3 replies to this topic

[mikewild]

Logfile of HijackThis v1.99.1 Scan saved at 20:12:54, on 24/10/2006 Platform: Windows XP SP2 (WinNT 5.01.2600) MSIE: Internet Explorer v6.00 SP2 (6.00.2900.2180) Hi I've suddenly started getting 30+ mail delivery failures each day which are being sent to my e-mail address, but which I certainly didn't send. Interestingly, the senders address appears to be a random set of letters at my e-mail account. However the original e-mail does not appear in my sent items. These e-mails are then being bounced back by various blockers and filters on the web. I've got the latest McAffee anti virus software up and running - but that doesn't seem to be picking anything up. Any ideas? Regards Mike

[Doug]

Hi mikewild,

You've got a worm that is beyond annoying and in the realm of dangerous to your personal information and the personal address and information of anyone in your friends list or address book.

You can do a few things to get partially cleaned up and better ready to receive assistance over in the Malware Removal Forum, where you will ultimately need to go for expert assistance.

Please download, update, and run Spybot Search & Destroy and Ad-Aware SE Personal (both are free)
Download SpyBot Search & Destroy
Download (Free Version) Ad-Aware Personal
(The (Free) download is the fourth column)
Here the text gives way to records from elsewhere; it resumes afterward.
/-- A core's TLB drops a context's entries (R290). -/
def dropContext (s : State) (ck ctx : Nat) : State :=
  s.setCore ck { s.core ck with tlb := (s.core ck).tlb.filter fun t => t.ctx ≠ ctx }

/-- Drop ends: the generation is retired, its cores' TLBs drop its entries, and the crew is among its launch's unbound crews, with its records
(R172, R198, R290). -/
def endDrop (s : State) (c : Nat) : State :=
  let cr := s.crew c
  let s := cr.slotsOf.foldl (fun s p => dropContext (drainWb s (p.1 / 48) (p.1 % 48)) p.1 cr.ctx) s
  let s := emptySlots s c
  let s := match launchOf s cr.handle with
    | none => s
    | some e => s.setLaunch (handleDie cr.handle) (handleEntry cr.handle) { e with dropped := e.dropped ++ [(cr.crewno, cr.fed)] }
  let s := { s with others := s.others.filter fun e => e.1 / 16 ≠ c, team := if s.team.id.crew = c then {} else s.team }
  unfuse (s.setCrew c {}) cr

/-- A drop goes on: it ends when nothing of the crew is still to be performed. -/
def stepDrop (s : State) (c : Nat) : State := if s.ops.any fun o => o.crew = c then s else endDrop s c

/-- A slot command: 1 Save, 2 Drop; before RUN it waits, and Drop of a crew that is not idempotent is Save (R164, R188). -/
def slotCommand (s : State) (die core slot cmd : Nat) : State :=
  let ck := coreKey die core
  let r := s.row ck slot
  if cmd ≠ 1 && cmd ≠ 2 then s
  else if r.state = 1 || r.state = 5 then s.setRow ck slot { r with cmd := BitVec.ofNat 2 cmd }
  else if r.state ≠ 2 then s
  else if cmd = 1 || !(s.crew r.crew).idem then saveCrew s r.crew
  else stepDrop (beginDrop s r.crew) r.crew

/-- A write of the command register of a core's slot table (R163, R164): SLOT is kept; CMD reads 0 once the command is accepted or ignored, and stays
while it waits for RUN or is none. -/
def writeSlotCmd (s : State) (die core : Nat) (v : W32) : State :=
  let ck := coreKey die core
  let cmd := (v.extractLsb' 30 2).toNat
  let slot := (v.extractLsb' 0 4).toNat
  let st := (s.row ck slot).state
  let kept : W32 := if (cmd ≠ 1 && cmd ≠ 2) || st = 1 || st = 5 then v &&& 0xC000000F else v &&& 0xF
  slotCommand (s.setCore ck { s.core ck with slotCmd := kept }) die core slot cmd

/-- SLOT_SAVE (R192): the command Save for the site's slot. -/
def execSlotSave (s : State) : Host.Outcome State Fault Refusal := .next (slotCommand s s.site.die s.site.core s.site.slot 1)

/-- SLOT_DROP (R198): the command Drop for the site's slot; on a slot that is DROPPING, the end of the drop. -/
def execSlotDrop (s : State) : Host.Outcome State Fault Refusal :=
  let c := siteCrew s
  .next (if (s.crew c).state = .dropping then stepDrop s c else slotCommand s s.site.die s.site.core s.site.slot 2)

/-- A command that waited is taken now that the crew is RUN (R164). -/
def takeCommand (s : State) (c : Nat) : State :=
  (s.crew c).slotsOf.foldl (fun s p =>
    let r := s.row p.1 p.2
    if r.crew = c && r.state = 2 && r.cmd ≠ 0 then
      let k := s.core p.1
      let s := if (k.slotCmd.extractLsb' 0 4).toNat = p.2 then s.setCore p.1 { k with slotCmd := k.slotCmd &&& 0xF } else s
      slotCommand (s.setRow p.1 p.2 { r with cmd := 0 }) (p.1 / 48) (p.1 % 48) p.2 r.cmd.toNat
    else s) s

/-! ### Start (R166, R205) -/

/-- All the slots of a crew are bound (R170). -/
def allBound (cr : Crew) : Bool := !lSpread cr.words || cr.spots.length = lTeams cr.words

/-- The records that feed a crew that starts: none for a launch without a queue; those it had before a drop; else, for the crew
next in number, the group formed first, taken from the queue (R172, R205). None when it has to wait. -/
def takeFed (s : State) (cr : Crew) : Option (State × List (List W32)) :=
  match lInq cr.words with
  | none => some (s, [])
  | some n =>
    if cr.fed ≠ [] then some (s, cr.fed)
    else
      match launchOf s cr.handle with
      | none => none
      | some e =>
        let q := s.rq n
        let k := if lFeed cr.words then e.formed.headD 0 else if q.recs = [] then 0 else 1
        if e.started ≠ cr.crewno || k = 0 then none
        else
          let s := s.setRq n { q with recs := q.recs.drop k }
          some (s.setLaunch (handleDie cr.handle) (handleEntry cr.handle) { e with formed := e.formed.drop 1, started := e.started + 1 },
            q.recs.take k)

/-- Team `n` of a crew at its start (R166). Words 8 to 15 of the records that feed a crew with 8 declared vector registers go nowhere (DESIGN CHOICE,
log entry 94; R205). -/
def freshTeam (s : State) (id : Nat) (cr : Crew) (n : Nat) : Team :=
  let spot := cr.spots.getD n (coreKey cr.die cr.core, cr.slot)
  let w := lWidth cr.words
  let full := fullMask w
  let byLane := n = 0 && lFeed cr.words && cr.fed ≠ []
  let live := if byLane then fullMask cr.fed.length else full
  let t : Team := {
    id := {
      alive := true, crew := id, tno := n, die := spot.1 / 48, core := spot.1 % 48, slot := spot.2, ctx := cr.ctx, width := w,
      nregs := lRegs cr.words, ceil := cr.ceil, crewno := cr.crewno, crewTeams := lTeams cr.words, quantum := lQuantum cr.words },
    live := live, m := live, pc := cr.words.getD 0 0, cls := cr.ceil,
    x := { xvec := recWord s cr.ctx 0x38 &&& ~~~(0xF#64) }, sched := { since := s.tick } }
  let t := t.setS64 60 (cr.words.getD 1 0)
  if byLane then
    ((List.range cr.fed.length).zip cr.fed).foldl (fun t e =>
      (List.range 16).foldl (fun t k => if k < t.id.nregs then t.setV k e.1 (e.2.getD k 0) else t) t) t
  else if n = 0 then ((cr.fed.headD []).zip (List.range 16)).foldl (fun t e => t.setS e.2 e.1) t
  else t

/-- CREW_START (R166): the site's crew, bound in all its slots, acquires at CSCOPE, its teams begin, its slots are RUN. -/
def execCrewStart (s : State) : Host.Outcome State Fault Refusal :=
  let c := s.site.crew
  let cr := s.crew c
  if cr.state ≠ .starting || !allBound cr then .next s
  else
    match takeFed s cr with
    | none => .next s
    | some (s, fed) =>
      let cr := { cr with state := .run, fed := fed }
      let s := acquireCrew (s.setCrew c cr) cr (lScope cr.words)
      let s := (List.range (lTeams cr.words)).foldl (fun s n => s.setTeamAt (teamKey c n) (freshTeam s c cr n)) s
      .next (takeCommand (mapRows s c fun r => { r with state := 2 }) c)

/-! ### Restore (R197) -/

/-- A team in the slot that its crew is restored in: its class is within the new ceiling (R197, R201). -/
def Team.moved (t : Team) (cr : Crew) (tick : Nat) : Team :=
  let spot := cr.spots.getD t.id.tno (coreKey cr.die cr.core, cr.slot)
  { t with
    id := { t.id with die := spot.1 / 48, core := spot.1 % 48, slot := spot.2, ceil := cr.ceil },
    cls := if t.cls ≤ cr.ceil then t.cls else cr.ceil, sched := { t.sched with since := tick } }

/-- The header in memory is that of a crew's image (R194, R197). -/
def headerFits (s : State) (cr : Crew) : Bool :=
  (home32 s cr.area).toNat = 0x53564B4C && leNat (homeBytes s (cr.area + 4) 2) = 1 &&
  (home32 s (cr.area + 8)).toNat = cr.handle && (home32 s (cr.area + 12)).toNat = cr.crewno && !anyPoison s cr.area 64

/-- The batches of a restored crew's running rays ask for their leave again (R38, R423). -/
def askBatches (s : State) (c : Nat) : State :=
  let cr := s.crew c
  let s := s.setCrew c { cr with batches := cr.batches.map fun b => { b with leave := .asked } }
  settleBatches (cr.batches.foldl (fun s b => askLeave s (s.teamAt (teamKey c b.team)).id.die { who := .rays c b.id, amps := 3, cls := effClass s c b.team }) s) c

/-- The completion flags that a restored team has busy: those of the matrix operations and of the deferred words that go on (R30). -/
def restoredFlags (s : State) (key : Nat) : BitVec 12 :=
  let ops := (s.ops.filter fun o => o.team = key).filterMap Op.flag
  let mat := ((s.crew (key / 16)).mat.ops.flatMap MatOp.busy).filterMap fun b => if b.1 = key % 16 then some b.2 else none
  (ops ++ mat).foldl (fun m f => m ||| (1#12 <<< f)) 0

/-- A crew whose image has been loaded goes on: a new generation, an acquire, its teams in their slots, its slots RUN (R31, R197). -/
def resumeCrew (s : State) (c : Nat) : State :=
  let cr := s.crew c
  let gen := if cr.gen = 2 ^ 32 - 1 then 1 else cr.gen + 1
  let s := s.setCrew c { cr with state := .run, gen := gen, promoted := none }
  let s := { s with ops := s.ops.map fun o => if o.crew = c then { o with gen := gen } else o }
  let s := acquireCrew s cr 4
  let s := (teamKeys s c).foldl (fun s k => s.updTeam k fun t => { t.moved cr s.tick with busy := restoredFlags s k }) s
  takeCommand (mapRows (askBatches s c) c fun r => { r with state := 2 }) c

/-- The core that a crew is restored on has the matrix resources that it claims, and each core of it room for its ray-bound registers (R345, R388,
R433). -/
def engineRoom (s : State) (c : Nat) : Bool :=
  let cr := s.crew c
  let regs : Nat → Nat := fun k => (rayRegs (s.teamAt k)).length
  let spot : Nat → Nat := fun k => (cr.spots.getD (k % 16) (coreKey cr.die cr.core, cr.slot)).1
  ([0, 1, 2].all fun kind => physUsed s cr.die cr.core kind + bitCount (cr.mat.claims kind) ≤ kindCount kind) &&
  (cr.slotsOf.map Prod.fst).all fun ck =>
    rayBound s ck + (((teamKeys s c).filter fun k => spot k = ck).map regs).foldl (· + ·) 0 ≤ 16

/-- An image that cannot be restored: its crew is terminated with MCE.CREW (R197). -/
def badImage (s : State) (c : Nat) : State :=
  mapRows ((s.setCrew c { s.crew c with state := .run }).killCrew c causeMce) c fun r => { r with state := 2 }

/-- The teams of a crew whose image is to be loaded: those kept beside it, and fresh ones where none is kept. -/
def withTeams (s : State) (c : Nat) : State :=
  (List.range (lTeams (s.crew c).words)).foldl (fun s n =>
    if (s.teamAt (teamKey c n)).id.crew = c then s else s.setTeamAt (teamKey c n) (freshTeam s c (s.crew c) n)) s

/-- What a crew's restored quantum buffers access is translated again for the die each team is restored on; none when an access does not translate
(R281; log entry 108). -/
def buffersAgain (c : Nat) : List Nat → State → Option State
  | [], s => some s
  | k :: r, s =>
    let cr := s.crew c
    match itemsAgain ((cr.spots.getD (k % 16) (coreKey cr.die cr.core, cr.slot)).1 / 48) cr.ctx (s.teamAt k).dq.items s with
    | (_, none) => none
    | (s, some l) => buffersAgain c r (s.updTeam k fun t => { t with dq := { t.dq with items := l } })

/-- CREW_RESTORE (R197): the site's crew, bound in all its slots and with PENDING and MISSING 0: its image is decoded and every section loaded, and
where the engines have room for it and what it has buffered translates, it gets a new generation, acquires and goes on; an image that is not its own
or cannot be decoded terminates it with MCE.CREW. -/
def execCrewRestore (s : State) : Host.Outcome State Fault Refusal :=
  let c := s.site.crew
  let cr := s.crew c
  if cr.state ≠ .restoring || !allBound cr then .next s
  else if cr.area = 0 || !headerFits s cr then .next (badImage s c)
  else if pendingOf s c ≠ 0 || cr.missing ≠ 0 then .next s
  else
    match readImage s c with
    | none => .next (badImage s c)
    | some l =>
      let u := loadSections c l (withTeams s c)
      if !engineRoom u c then .next s
      else
        match buffersAgain c (teamKeys u c) u with
        | none => .next s
        | some u => .next (resumeCrew u c)

/-! ### The end of a crew (R174, R175) -/

/-- What an ended or terminated crew leaves that is abandoned at once: fills, words that have not issued, atomics that no commit
will perform, leaves (R340). -/
def dropRest (s : State) (c : Nat) : State :=
  let s := dropFills (leavesBack (freeArray s c) c) c
  { s with ops := s.ops.filter fun o => !(o.crew = c && (waitsCommit s o || (match o.kind with | .ramo r => !r.issued | _ => false))) }

/-- A matrix word of a crew has issued and its operation has not completed (R345). -/
def matrixBusy (cr : Crew) : Bool := cr.mat.ops.any fun o => o.issued && o.state != .held

/-- The launch of a crew counts its end, with the first termination's cause, and completes with its last crew (R174, R175). -/
def countEnd (s : State) (cr : Crew) : State :=
  match launchOf s cr.handle with
  | none => s
  | some e =>
    let e' := match cr.cause with
      | none => e
      | some k => { e with terminated := e.terminated + 1, cause := if e.terminated = 0 then k else e.cause }
    settleLaunches allLaunches (s.setLaunch (handleDie cr.handle) (handleEntry cr.handle) { e' with ended := e.ended + 1 })

/-- The release at CSCOPE of a crew's teams: whether its elements have completed (R174, R262). -/
def endRelease (s : State) (c scope : Nat) : State × Bool :=
  (teamKeys s c).foldl (fun x k => let y := relReady x.1 k scope; (y.1, x.2 && y.2)) (s, true)

/-- A record that a team pushed waits for its engine (R24). -/
def portsBusy (s : State) (c : Nat) : Bool :=
  (teamKeys s c).any fun k => (s.teamAt k).q.any fun e => (e.2.port = 2 || e.2.port = 4) && e.2.pushed != []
If you need instructions for the above download, installation, update and run, read here:
How to install and setup SpyBot S & D and Ad-Aware

Next:
To get rid of Temp and Temporary Internet Files where this kind of malware hides and gets its first toe-hold in a machine:
Download, install and Run CleanUp! 4.51
http://www.stevengould.org

Next:
Run the following Online scans and post their Report back into this Forum Thread
Run Panda ActiveScan
Panda Active Scan
Run AVG Ewido Online Scan
AVG Ewido Online Scan


Next:
Create a New Folder on your C:\ Drive and Rename is to appear as follows --> C:\HiJackThis\

Go here to download HighJackThis.exe (fifth button down in the left-hand column)
Download HighJackThis.exe Here
Save HighJackThis.exe into your newly created Folder C:\HiJackThis\

Please run HighJackThis, by double clicking on HighJackThis.exe
Select "Run a system scan and save a log file"
HJT will scan your machine and create a NotePad Log of the HJT Scan.
In NotePad, Select Edit - Select All and then Copy

Paste the HighJackThis Log into the Malware Removal Forum as a New Topic, here:

http://forums.tomcoy...hp?showforum=27

Write a brief description of the problems you have encountered and give a link to this thread, so that the Expert will know what you've done up to this point.

Also include the link to this Forum where you will be posting your Panda ActiveScan and AVG Ewido Reports, since the Trusted Advisor that will respond to you over in the Malware Removal Forum will benefit from these reports.

Best Regards

[mikewild]

Many thanks Dough I've done just that, and the new post on the malware forum has now been posted Interestingly the AVG Ewido Online Scan didn't produce a log file since it thought my system was clean (it's definately not!) Let's see what the malware form comes back with Thanks for your help Mike

[Micah_6:8]

Consider this: It's possible you have no infection. Mass mailing email worms can "spoof" (falsify) the "from" address in emails they send. It's possible someone who has your email address in their addressbook has been infected with a mass mailing email worm that is using your email address as the "sender". But when the email is undeliverable, it get's bounced back to you. I used to run a website that received "bounced" emails almost everyday that we never sent. Obviously, someone who had the website email address in their addressbook was infected with such a worm. I looked at your HijackThis! log. Nothing of any consequence is present.